Importance of knowing your values
In order to understand my values better, I immediately started to work on my values by jotting them down. I noted a total of 25 and am continuing to add more. One of my top values is Connection. I honour this value by regularly meeting up with friends, keeping in touch with old friends, and being open to meeting new people. This also extends to feeling connected spiritually which is why I do daily meditation and have started to practice Reiki. Respect is also very important to me, I always make sure to treat people with respect, and treat people equally whether they are a cleaner, a receptionist or CEO. Family is another important value, I like to connect with my family regularly, and five years ago I moved home to be closer to my family after seven years living abroad. I also live by the value of Order – I plan things in advance, everything has its own place in my house, my office and in my head. Another of my values is what I refer to as Commitment or Follow-through. It means that if I say I will do something, then I will do it. This ties in with my value of Achievement – I like to know that I have “got stuff done” by ticking it off my to-do list. Learning plays a big role in my life too. I like to learn about myself, learn new skills and ideas, and get better at things I can already do. Last year, I have completed seven courses, read 54 books, learned a lot about myself, tried new restaurants and new experiences.
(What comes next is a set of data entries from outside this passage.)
/-- What the writes of some cells, as a stream of core `c` reads them, make its load carry (R282): the latest ticket not passed, and
the writes whose ticket is not known. -/
def Mach.loadOwes (m : Mach) (c : Nat) (stream : Option Stream) (cells : List Nat) : Option Tick × List (Nat × Nat) :=
  let early := (m.die (dieOf c)).early.reverse
  let add := addOwed m.vclk
  cells.foldl (fun acc a => match early.find? (fun e => e.bytes.any (fun b => b.1 = a)) with
    | some e => match (m.core e.core).flight.stores.find? (fun s => s.id = e.id) with
      | some s => if e.core = c && !s.engine && stream = some s.stream then acc else add acc s.ticket (e.core, e.id)
      | none => acc
    | none => match m.recent.find? (fun r => r.cell = a) with
      | some r => if r.agent = c && stream.isSome && r.stream = stream then acc else add acc r.tick (r.agent, r.op)
      | none => acc) (none, [])

/-- What a load that takes some of its cells now carries (R282): nothing for held writes of its region and its own stores. -/
def Mach.owesOf (m : Mach) (c : Nat) (l : LoadOp) (cells : List Nat) : Option Tick × List (Nat × Nat) :=
  let x := m.core c
  let above := l.above x
  let new := cells.filter (fun a => !(l.overlay.any (fun e => e.1 = a)))
  let owes := m.loadOwes c (some l.stream) (new.filter (fun a => !(above.any (fun e => e.1 = a))))
  let late := engineOwes m.vclk x c l (if l.amo.isSome then [] else new)
  (laterTick owes.1 late.1, owes.2 ++ late.2.filter (fun w => !(owes.2.contains w)))

/-- Another core writes the sector through a tracked mapping: its L1 holds the sector modified, or its write has not passed its
ticket (R364). -/
def Mach.aliased (m : Mach) (c sector : Nat) : Bool :=
  m.cores.any (fun e => decide (e.1 ≠ c)
      && (match (Sparse.get [] e.2.caches.l1 (sector / 4))[sector % 4]? with
        | some .modified => true
        | _ => false))
    || m.recent.any (fun r => decide (r.agent ≠ c) && decide (r.cell / 64 = sector))

/-! ### Performing loads and stores in flight -/

/-- What a load takes as its core sees memory now (R278, R282). -/
def Mach.takes (m : Mach) (c : Nat) (l : LoadOp) : Taken :=
  let cells := l.elems.flatMap Elem.cells
  let core := m.core c
  let mem := m.seenMem (dieOf c)
  let above := l.above core
  let byte := fun (p : Nat × Nat) =>
    if l.device then Config.deviceByte (m.fresh + p.1)
    else match l.pieces.find? (fun e => e.1 = p.2), above.find? (fun e => e.1 = p.2) with
      | some e, _ => e.2
      | none, some e => e.2
      | none, none => if l.loose.contains p.2 && decide (l.rq ≠ 3) then untrackedByte core mem p.2 else Mem.read mem p.2
  let owes := m.owesOf c l (cells.filter (fun a => !(l.pieces.any (fun e => e.1 = a))))
  { bytes := ((List.range cells.length).zip cells).map byte, ticket := owes.1, owes := owes.2 }

/-- Perform a load: fix the value it returns (R278). One behind which an access has been performed returns what it would have
taken then, where a core of its own die has written its bytes since: within a die the pair is kept (R295). -/
def Mach.capture (m : Mach) (c : Nat) (l : LoadOp) : LoadOp :=
  match l.data, l.floor, l.stale with
  | some _, _, _ => l
  | none, some f, true => { l with data := some f }
  | none, _, _ => { l with data := some (m.takes c l) }

/-- Read a far load at its space (R429): its bytes in element order. -/
def Mach.readFar (m : Mach) (f : FarLoad) : List (BitVec 8) :=
  (f.elems.flatMap Elem.cells).map (overlayByte f.overlay (m.bytesOf f.space))

/-- The value of a register from the bytes of elements: one scalar, or 64 lanes. -/
def elemsValue (elems : List Elem) (bytes : List (BitVec 8)) (vector : Bool) : VData :=
  if vector then
    let vals := (elems.foldl (fun (acc : List (Nat × BitVec 32) × List (BitVec 8)) e =>
      (acc.1 ++ [(e.lane, (elemValue e (acc.2.take e.size)).setWidth 32)], acc.2.drop e.size)) ([], bytes)).1
    ofLanes (fun n => ((vals.find? (fun v => v.1 = n)).map (·.2)).getD 0)
  else match elems with
    | e :: _ => (elemValue e (bytes.take e.size)).setWidth 2048
    | [] => 0

/-- A far load has been read: its result arrives with the value (R75, R429). -/
def Mach.finishFar (m : Mach) (c : Nat) (f : FarLoad) : Mach :=
  let bytes := m.readFar f
  let vector := fun (p : Pending) => match p.dest with
    | .v _ => true
    | _ => false
  let fill := fun (p : Pending) =>
    if p.far = some f.id then { p with far := none, value := elemsValue f.elems bytes (vector p) } else p
  m.modCore c (fun x => { x with
    flight.fars := x.flight.fars.filter (fun g => g.id ≠ f.id),
    flight.pend := x.flight.pend.map fill }.discharge m.vclk f.zones none)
Success to me means living a long and a fulfilling life. More and more, I am trying to live according to my values, setting clear goals for myself and using planning tools to achieve them. When I make strides towards these goals, it gives me even more confidence to continue, to achieve more. Since starting the diploma, I have become more aware of what my values are and implemented ways to respect them on an ongoing basis, as well as starting a success bank to record my achievements.